=== Assignment ===
Below are lines of data; count those that contain "laneAfter" and give the total alone.

=== Data provided ===
- - - -

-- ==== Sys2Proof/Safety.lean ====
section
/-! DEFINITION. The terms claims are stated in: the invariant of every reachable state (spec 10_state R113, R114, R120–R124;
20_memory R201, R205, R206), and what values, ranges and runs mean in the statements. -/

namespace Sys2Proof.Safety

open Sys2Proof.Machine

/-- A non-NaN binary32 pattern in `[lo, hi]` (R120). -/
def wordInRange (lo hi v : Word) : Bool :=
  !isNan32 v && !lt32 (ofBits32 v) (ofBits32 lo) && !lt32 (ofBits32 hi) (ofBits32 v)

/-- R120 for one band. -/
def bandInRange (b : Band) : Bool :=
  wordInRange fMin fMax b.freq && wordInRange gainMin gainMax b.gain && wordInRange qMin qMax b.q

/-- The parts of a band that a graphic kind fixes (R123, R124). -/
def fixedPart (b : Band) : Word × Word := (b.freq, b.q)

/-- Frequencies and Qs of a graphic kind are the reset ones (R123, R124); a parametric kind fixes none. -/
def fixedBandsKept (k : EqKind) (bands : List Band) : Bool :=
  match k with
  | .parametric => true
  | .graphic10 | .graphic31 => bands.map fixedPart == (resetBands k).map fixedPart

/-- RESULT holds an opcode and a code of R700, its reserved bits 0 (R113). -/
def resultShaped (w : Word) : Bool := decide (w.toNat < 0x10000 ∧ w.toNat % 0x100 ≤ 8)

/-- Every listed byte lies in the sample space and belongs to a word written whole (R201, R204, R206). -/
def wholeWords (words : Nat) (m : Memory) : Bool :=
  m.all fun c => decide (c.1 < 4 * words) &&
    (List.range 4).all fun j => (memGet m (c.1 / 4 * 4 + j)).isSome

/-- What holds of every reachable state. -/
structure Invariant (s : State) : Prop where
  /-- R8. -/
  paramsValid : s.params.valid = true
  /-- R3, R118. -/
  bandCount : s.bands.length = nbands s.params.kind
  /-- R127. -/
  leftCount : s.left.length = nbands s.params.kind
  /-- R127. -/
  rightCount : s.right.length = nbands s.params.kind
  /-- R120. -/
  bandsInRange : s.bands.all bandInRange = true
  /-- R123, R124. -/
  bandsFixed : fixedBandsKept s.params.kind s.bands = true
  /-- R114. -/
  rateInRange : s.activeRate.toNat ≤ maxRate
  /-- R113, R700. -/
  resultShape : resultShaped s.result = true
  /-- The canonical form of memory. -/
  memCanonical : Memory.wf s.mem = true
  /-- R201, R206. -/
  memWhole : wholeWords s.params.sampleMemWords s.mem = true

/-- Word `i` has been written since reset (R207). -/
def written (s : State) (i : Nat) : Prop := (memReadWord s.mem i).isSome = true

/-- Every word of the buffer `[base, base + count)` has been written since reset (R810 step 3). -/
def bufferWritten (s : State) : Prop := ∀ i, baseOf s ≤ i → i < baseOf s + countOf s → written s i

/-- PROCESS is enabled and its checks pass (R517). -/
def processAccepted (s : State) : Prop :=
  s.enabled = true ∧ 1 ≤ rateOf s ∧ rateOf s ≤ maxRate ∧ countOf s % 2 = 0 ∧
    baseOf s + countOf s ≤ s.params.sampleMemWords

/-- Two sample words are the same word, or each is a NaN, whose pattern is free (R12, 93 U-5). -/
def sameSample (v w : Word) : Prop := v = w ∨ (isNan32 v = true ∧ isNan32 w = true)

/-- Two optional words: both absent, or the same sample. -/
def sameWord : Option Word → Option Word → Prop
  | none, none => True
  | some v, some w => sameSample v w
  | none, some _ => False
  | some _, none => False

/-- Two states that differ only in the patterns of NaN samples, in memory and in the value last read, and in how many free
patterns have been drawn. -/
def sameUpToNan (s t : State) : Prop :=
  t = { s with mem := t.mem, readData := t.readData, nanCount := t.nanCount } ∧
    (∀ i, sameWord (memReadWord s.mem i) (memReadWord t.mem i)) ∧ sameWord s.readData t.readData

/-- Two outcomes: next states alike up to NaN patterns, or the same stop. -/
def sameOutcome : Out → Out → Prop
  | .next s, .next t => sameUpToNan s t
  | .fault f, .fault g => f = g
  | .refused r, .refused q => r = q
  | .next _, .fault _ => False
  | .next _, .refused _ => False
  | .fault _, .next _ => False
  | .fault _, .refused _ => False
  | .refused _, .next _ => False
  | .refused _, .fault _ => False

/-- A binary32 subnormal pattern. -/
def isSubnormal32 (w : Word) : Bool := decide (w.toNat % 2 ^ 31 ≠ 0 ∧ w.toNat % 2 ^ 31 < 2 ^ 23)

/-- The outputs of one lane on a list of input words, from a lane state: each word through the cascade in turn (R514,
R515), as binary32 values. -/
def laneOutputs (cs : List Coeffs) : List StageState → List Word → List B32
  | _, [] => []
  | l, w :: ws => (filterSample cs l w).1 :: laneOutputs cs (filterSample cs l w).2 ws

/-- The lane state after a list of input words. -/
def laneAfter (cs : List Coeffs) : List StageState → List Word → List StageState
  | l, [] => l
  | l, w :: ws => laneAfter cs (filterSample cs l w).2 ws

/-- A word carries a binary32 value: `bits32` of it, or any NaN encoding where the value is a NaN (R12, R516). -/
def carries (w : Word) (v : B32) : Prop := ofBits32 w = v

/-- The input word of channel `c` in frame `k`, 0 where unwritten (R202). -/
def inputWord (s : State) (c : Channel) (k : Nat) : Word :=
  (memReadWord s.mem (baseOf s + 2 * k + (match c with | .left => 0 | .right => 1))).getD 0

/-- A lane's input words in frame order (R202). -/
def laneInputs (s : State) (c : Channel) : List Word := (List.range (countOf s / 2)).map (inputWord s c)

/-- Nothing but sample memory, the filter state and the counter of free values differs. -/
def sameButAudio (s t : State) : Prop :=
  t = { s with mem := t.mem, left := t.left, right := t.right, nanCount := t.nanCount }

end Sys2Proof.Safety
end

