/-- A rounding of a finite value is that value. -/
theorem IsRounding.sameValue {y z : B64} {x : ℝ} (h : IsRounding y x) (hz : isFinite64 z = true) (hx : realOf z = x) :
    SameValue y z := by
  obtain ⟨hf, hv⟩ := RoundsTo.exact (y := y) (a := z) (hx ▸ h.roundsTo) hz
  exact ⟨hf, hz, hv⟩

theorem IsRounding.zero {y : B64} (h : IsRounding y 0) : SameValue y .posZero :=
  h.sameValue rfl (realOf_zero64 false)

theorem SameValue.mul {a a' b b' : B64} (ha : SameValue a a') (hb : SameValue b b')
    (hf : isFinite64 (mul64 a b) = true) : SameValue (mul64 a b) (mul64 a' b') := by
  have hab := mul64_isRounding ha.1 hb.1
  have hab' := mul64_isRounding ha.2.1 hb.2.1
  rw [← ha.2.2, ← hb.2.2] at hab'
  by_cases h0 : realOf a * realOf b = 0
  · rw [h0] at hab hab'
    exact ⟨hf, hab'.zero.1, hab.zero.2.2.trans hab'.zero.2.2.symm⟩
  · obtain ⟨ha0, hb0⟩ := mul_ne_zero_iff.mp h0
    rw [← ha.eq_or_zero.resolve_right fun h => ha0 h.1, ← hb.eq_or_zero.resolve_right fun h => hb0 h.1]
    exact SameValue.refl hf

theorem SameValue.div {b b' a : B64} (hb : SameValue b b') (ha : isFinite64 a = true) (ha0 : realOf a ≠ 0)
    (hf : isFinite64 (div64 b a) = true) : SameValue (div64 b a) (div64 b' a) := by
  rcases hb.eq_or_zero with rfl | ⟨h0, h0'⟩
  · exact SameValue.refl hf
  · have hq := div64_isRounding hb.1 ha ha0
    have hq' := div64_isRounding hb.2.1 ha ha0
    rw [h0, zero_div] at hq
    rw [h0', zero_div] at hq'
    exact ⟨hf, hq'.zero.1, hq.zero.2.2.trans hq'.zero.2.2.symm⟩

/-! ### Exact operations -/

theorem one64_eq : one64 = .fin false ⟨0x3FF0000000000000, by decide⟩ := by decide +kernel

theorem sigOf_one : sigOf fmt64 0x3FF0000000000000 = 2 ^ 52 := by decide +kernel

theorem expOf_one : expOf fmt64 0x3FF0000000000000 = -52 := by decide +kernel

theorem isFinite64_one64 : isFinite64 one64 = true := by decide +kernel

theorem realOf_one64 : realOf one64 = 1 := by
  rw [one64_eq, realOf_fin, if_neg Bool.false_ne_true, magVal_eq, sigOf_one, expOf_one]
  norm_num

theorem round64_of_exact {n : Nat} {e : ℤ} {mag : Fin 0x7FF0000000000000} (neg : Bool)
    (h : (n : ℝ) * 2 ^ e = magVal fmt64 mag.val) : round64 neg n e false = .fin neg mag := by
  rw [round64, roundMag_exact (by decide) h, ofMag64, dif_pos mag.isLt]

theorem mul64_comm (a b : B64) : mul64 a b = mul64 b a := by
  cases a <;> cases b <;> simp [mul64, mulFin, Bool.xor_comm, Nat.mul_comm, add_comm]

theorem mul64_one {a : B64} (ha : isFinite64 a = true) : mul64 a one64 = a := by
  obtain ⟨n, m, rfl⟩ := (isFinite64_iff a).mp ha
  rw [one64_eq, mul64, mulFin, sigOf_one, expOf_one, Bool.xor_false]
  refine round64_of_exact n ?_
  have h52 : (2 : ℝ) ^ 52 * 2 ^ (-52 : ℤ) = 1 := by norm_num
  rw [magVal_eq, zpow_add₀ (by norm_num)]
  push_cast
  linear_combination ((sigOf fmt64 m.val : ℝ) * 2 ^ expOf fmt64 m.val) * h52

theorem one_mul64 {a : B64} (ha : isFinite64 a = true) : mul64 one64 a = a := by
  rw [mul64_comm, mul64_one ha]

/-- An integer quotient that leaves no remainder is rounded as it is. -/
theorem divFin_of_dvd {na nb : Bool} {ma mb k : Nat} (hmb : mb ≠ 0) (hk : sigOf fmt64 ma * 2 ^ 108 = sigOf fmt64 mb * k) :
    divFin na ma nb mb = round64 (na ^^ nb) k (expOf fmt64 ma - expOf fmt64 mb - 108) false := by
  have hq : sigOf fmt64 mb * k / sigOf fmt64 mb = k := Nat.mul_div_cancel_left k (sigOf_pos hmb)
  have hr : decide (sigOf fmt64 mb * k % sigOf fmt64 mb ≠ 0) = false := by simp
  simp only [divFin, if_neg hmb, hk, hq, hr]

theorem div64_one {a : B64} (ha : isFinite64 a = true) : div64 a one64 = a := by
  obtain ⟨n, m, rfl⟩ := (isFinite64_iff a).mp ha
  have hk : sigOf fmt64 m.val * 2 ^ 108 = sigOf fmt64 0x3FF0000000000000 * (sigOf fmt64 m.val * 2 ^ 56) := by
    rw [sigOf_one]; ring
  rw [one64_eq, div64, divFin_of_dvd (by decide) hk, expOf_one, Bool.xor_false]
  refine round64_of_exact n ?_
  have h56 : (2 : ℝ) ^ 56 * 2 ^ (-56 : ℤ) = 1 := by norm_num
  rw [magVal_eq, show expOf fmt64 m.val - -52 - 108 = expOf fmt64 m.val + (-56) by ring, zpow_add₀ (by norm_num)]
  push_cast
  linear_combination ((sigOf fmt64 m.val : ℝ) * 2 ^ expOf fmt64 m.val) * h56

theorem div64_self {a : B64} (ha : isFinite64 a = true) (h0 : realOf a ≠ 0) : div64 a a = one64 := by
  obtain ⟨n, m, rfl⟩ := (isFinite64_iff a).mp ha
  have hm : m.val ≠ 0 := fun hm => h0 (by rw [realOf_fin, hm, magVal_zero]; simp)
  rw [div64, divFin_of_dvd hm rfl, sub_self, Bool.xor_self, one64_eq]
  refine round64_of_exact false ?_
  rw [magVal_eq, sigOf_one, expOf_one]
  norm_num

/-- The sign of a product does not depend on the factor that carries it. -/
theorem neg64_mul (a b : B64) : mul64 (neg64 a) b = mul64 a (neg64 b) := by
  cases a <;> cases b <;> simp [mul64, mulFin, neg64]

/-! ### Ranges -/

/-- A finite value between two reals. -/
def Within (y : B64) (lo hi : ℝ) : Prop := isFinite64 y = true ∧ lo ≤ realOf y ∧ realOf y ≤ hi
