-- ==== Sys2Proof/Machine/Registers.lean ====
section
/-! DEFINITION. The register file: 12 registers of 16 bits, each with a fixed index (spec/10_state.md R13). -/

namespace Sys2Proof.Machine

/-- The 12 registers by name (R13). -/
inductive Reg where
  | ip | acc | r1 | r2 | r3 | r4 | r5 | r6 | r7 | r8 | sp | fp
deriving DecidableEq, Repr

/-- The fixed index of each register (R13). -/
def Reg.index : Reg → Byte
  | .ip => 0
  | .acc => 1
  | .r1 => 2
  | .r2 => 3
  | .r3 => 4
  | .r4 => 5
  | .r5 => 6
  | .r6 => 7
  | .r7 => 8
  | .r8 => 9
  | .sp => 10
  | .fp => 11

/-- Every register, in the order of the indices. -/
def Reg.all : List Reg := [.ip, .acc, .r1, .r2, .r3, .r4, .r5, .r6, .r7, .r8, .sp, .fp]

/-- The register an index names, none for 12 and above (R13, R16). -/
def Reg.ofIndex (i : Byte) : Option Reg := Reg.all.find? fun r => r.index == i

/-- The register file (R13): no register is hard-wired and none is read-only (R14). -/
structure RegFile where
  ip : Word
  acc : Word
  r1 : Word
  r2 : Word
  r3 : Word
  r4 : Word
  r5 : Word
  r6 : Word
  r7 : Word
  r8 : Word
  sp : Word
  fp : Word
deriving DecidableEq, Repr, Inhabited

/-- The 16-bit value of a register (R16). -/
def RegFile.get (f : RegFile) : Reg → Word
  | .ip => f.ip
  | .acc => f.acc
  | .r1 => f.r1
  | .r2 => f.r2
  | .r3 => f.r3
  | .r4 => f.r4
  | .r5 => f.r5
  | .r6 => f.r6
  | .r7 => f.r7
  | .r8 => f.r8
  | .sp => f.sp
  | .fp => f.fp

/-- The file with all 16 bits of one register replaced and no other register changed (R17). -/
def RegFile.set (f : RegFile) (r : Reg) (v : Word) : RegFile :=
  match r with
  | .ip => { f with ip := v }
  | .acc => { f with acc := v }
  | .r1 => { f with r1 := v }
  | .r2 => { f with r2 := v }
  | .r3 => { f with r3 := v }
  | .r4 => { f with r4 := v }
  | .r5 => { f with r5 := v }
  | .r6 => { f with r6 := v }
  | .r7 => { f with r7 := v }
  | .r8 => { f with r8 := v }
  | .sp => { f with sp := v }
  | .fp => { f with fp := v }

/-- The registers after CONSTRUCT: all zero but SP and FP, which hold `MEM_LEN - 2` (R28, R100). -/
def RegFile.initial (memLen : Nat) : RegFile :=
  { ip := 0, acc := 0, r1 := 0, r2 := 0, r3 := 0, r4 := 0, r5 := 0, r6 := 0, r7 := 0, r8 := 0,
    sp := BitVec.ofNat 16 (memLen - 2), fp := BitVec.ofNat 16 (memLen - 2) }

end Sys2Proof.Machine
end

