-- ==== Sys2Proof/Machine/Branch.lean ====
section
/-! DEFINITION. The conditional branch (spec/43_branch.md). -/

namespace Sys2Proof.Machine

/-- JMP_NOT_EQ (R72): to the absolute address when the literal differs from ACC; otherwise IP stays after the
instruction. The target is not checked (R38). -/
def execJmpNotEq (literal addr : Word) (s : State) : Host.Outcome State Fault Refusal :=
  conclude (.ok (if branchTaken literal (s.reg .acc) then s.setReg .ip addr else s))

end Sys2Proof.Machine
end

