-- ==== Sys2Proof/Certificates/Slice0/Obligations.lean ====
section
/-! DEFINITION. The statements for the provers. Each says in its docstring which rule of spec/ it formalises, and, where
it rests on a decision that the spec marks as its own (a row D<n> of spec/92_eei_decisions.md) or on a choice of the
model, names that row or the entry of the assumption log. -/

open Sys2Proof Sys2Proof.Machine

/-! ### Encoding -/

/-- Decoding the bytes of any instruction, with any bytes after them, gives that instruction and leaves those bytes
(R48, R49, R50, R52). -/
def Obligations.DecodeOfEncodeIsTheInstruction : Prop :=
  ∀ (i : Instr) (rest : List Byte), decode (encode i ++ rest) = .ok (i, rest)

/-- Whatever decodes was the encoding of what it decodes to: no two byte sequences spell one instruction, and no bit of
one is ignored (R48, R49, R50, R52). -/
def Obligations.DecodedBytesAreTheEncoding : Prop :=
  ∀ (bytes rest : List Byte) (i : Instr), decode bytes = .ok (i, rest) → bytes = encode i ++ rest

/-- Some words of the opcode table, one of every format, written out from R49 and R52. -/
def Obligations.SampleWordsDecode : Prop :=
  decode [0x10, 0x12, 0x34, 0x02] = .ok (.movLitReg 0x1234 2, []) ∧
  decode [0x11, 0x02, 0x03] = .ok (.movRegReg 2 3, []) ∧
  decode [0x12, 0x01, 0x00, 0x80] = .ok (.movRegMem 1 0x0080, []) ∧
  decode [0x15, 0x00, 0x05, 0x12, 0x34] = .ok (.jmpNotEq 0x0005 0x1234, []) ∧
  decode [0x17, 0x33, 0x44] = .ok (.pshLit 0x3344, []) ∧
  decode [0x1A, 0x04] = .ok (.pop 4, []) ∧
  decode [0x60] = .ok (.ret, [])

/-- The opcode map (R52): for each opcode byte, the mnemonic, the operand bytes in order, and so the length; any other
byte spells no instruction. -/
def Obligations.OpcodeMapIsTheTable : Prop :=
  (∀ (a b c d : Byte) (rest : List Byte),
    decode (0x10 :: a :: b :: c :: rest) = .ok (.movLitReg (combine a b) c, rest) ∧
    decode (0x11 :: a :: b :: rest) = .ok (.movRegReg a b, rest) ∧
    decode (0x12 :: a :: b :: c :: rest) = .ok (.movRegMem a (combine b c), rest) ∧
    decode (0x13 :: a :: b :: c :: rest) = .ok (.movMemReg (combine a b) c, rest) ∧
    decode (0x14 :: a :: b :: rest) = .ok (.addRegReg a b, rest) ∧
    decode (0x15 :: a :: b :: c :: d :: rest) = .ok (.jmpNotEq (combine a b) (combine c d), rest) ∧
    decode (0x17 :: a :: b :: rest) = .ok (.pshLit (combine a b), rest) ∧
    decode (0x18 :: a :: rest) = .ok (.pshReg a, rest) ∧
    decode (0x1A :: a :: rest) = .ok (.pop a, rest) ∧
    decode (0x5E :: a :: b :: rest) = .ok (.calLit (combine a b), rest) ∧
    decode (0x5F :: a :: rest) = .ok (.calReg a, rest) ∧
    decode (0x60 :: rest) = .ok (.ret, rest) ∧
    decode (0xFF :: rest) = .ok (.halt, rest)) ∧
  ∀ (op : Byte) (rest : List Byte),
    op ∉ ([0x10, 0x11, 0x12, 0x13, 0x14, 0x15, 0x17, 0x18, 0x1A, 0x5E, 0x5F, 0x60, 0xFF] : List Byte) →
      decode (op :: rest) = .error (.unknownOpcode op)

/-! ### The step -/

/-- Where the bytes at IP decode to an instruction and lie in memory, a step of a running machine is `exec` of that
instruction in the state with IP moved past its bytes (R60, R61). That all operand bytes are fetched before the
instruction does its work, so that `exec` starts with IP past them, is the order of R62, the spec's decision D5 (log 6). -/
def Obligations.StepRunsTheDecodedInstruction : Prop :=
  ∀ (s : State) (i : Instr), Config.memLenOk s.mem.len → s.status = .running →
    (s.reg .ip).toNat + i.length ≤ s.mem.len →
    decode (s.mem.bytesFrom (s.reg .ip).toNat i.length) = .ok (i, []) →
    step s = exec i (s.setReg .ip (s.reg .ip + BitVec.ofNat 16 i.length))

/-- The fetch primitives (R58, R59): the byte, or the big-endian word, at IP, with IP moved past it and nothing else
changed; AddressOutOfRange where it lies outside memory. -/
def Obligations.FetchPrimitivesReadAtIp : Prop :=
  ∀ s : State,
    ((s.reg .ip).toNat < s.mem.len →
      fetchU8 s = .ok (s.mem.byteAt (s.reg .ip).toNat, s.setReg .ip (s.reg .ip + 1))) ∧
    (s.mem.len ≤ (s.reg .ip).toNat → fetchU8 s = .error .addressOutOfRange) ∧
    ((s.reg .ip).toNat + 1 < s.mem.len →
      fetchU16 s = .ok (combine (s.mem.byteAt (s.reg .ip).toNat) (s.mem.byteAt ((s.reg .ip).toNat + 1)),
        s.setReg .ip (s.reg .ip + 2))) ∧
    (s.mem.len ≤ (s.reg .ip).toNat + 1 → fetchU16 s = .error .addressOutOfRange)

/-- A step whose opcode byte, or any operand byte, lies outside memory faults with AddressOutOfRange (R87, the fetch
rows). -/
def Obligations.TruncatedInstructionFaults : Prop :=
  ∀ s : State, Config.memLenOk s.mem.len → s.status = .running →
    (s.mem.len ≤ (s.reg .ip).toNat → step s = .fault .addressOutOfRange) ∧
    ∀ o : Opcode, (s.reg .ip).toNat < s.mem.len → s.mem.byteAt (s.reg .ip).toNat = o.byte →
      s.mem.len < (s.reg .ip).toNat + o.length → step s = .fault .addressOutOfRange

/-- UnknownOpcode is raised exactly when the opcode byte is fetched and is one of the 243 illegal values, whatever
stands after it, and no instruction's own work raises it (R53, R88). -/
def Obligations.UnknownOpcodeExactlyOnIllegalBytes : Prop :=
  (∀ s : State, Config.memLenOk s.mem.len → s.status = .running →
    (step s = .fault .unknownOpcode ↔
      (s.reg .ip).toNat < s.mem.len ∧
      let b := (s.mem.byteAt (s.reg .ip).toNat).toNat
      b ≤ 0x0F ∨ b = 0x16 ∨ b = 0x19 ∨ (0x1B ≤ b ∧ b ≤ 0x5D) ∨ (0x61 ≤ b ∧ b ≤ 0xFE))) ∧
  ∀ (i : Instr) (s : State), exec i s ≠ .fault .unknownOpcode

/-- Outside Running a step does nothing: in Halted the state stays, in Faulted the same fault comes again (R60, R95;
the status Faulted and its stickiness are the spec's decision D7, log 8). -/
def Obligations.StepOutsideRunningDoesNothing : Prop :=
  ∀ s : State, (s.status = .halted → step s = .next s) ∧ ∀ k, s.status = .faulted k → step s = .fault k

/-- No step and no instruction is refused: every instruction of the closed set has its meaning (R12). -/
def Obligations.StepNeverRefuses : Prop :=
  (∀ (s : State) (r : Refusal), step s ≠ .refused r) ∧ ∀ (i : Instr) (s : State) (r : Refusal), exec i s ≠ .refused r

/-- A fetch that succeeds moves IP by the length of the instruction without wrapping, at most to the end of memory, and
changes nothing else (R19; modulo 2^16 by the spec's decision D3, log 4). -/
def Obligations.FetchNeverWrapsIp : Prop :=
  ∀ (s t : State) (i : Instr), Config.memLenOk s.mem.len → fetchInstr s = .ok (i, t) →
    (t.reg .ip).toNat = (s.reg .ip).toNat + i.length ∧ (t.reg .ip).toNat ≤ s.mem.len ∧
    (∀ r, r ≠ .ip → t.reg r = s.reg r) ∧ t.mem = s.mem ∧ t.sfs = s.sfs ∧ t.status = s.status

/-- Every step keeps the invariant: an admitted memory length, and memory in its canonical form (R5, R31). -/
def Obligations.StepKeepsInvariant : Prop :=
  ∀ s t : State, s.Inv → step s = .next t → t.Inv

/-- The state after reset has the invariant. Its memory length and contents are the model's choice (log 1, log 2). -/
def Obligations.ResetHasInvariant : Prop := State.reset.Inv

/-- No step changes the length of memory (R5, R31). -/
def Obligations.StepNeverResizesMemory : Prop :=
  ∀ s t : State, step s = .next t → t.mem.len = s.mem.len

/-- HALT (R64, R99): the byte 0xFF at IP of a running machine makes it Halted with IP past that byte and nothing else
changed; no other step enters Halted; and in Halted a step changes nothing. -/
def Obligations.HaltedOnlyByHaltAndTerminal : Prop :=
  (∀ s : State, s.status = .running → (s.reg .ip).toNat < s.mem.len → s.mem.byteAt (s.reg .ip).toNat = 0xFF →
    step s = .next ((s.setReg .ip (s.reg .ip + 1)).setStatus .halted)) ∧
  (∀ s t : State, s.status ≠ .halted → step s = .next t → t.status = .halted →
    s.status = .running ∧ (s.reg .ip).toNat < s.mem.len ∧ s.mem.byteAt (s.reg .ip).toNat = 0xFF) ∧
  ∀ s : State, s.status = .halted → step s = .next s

- - - -

=== Task result ===
2